Supply the number of lines in the data below that hold "issued", and let that number be the whole answer.
[Dataset extract — start]
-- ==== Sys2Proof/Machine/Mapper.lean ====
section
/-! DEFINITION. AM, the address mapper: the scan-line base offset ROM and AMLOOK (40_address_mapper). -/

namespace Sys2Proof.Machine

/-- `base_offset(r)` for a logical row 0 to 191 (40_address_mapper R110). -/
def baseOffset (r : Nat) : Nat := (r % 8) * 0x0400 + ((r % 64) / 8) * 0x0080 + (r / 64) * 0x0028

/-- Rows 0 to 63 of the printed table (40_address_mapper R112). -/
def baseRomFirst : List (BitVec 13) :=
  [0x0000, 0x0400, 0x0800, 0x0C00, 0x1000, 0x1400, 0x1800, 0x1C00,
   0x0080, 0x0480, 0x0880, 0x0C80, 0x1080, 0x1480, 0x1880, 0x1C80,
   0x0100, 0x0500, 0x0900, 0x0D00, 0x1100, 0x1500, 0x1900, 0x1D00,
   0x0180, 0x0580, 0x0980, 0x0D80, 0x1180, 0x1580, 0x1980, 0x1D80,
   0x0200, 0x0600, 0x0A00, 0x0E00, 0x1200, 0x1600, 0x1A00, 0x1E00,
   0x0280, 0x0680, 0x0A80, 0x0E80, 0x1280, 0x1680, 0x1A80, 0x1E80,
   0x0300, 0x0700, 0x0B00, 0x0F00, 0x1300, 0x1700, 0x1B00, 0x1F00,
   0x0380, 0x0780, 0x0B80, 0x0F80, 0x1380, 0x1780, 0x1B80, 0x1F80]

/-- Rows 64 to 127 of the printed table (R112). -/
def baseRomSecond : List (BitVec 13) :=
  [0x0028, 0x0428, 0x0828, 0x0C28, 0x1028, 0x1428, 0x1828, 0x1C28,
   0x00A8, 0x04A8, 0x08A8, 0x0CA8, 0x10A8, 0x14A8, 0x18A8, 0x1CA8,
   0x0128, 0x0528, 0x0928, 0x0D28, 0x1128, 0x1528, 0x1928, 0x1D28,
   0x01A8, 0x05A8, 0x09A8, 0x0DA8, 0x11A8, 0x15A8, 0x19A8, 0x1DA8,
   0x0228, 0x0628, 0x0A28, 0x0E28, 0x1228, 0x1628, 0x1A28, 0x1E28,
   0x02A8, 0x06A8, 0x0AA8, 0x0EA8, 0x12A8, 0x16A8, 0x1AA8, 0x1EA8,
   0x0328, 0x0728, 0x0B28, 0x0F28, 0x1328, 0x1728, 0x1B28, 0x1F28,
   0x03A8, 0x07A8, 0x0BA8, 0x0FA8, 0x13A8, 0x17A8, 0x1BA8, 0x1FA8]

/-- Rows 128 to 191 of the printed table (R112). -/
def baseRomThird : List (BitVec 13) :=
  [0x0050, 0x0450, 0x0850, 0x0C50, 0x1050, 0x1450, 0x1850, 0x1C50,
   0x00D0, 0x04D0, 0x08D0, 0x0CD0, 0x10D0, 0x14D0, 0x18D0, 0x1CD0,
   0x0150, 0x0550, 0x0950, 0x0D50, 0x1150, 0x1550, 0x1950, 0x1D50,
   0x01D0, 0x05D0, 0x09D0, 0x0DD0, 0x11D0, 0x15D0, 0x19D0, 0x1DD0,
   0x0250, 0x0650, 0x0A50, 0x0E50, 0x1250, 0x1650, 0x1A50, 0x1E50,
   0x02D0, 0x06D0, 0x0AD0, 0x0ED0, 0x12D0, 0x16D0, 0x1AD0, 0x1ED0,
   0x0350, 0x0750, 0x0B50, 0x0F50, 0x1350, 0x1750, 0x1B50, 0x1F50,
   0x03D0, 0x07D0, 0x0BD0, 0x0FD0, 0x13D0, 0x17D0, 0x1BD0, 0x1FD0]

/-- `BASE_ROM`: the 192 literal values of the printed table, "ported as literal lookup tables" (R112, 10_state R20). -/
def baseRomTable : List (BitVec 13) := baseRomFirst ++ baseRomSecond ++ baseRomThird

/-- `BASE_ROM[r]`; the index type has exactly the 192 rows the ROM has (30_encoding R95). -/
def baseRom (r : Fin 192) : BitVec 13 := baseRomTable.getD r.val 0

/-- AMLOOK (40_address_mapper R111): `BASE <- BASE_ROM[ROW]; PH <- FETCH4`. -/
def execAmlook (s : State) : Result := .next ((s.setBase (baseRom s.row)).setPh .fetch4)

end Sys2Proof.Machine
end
[Dataset extract — finish]
[Dataset extract — start]
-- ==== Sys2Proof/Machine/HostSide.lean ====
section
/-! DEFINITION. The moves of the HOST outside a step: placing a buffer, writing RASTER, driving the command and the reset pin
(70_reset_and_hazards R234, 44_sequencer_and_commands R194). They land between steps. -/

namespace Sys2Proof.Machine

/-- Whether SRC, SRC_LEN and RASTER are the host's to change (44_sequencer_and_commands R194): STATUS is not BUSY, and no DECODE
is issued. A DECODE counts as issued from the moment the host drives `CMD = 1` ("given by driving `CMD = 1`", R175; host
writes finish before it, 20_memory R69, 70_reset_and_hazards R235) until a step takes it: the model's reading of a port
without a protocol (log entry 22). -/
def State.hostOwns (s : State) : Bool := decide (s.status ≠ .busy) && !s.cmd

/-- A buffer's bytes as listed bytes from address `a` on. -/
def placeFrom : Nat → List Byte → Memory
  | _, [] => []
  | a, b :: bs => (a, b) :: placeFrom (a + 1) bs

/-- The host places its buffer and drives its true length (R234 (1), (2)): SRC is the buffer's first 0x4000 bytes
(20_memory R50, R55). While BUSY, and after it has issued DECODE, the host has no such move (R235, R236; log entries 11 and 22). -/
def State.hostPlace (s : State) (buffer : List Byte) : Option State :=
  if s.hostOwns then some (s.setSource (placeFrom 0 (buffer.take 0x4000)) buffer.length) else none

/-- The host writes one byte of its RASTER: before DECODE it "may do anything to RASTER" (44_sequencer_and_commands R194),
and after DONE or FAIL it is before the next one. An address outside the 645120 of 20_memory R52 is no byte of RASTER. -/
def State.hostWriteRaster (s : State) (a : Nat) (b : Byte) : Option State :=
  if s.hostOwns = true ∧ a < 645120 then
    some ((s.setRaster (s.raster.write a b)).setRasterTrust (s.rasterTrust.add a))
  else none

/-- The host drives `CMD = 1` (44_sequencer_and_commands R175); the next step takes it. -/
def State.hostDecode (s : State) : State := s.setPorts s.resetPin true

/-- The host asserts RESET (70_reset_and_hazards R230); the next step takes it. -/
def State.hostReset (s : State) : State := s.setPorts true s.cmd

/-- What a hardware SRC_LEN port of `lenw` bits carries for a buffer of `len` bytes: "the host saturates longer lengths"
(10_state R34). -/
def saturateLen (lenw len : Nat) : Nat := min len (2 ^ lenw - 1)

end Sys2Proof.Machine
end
[Dataset extract — finish]
* [Solution]: 2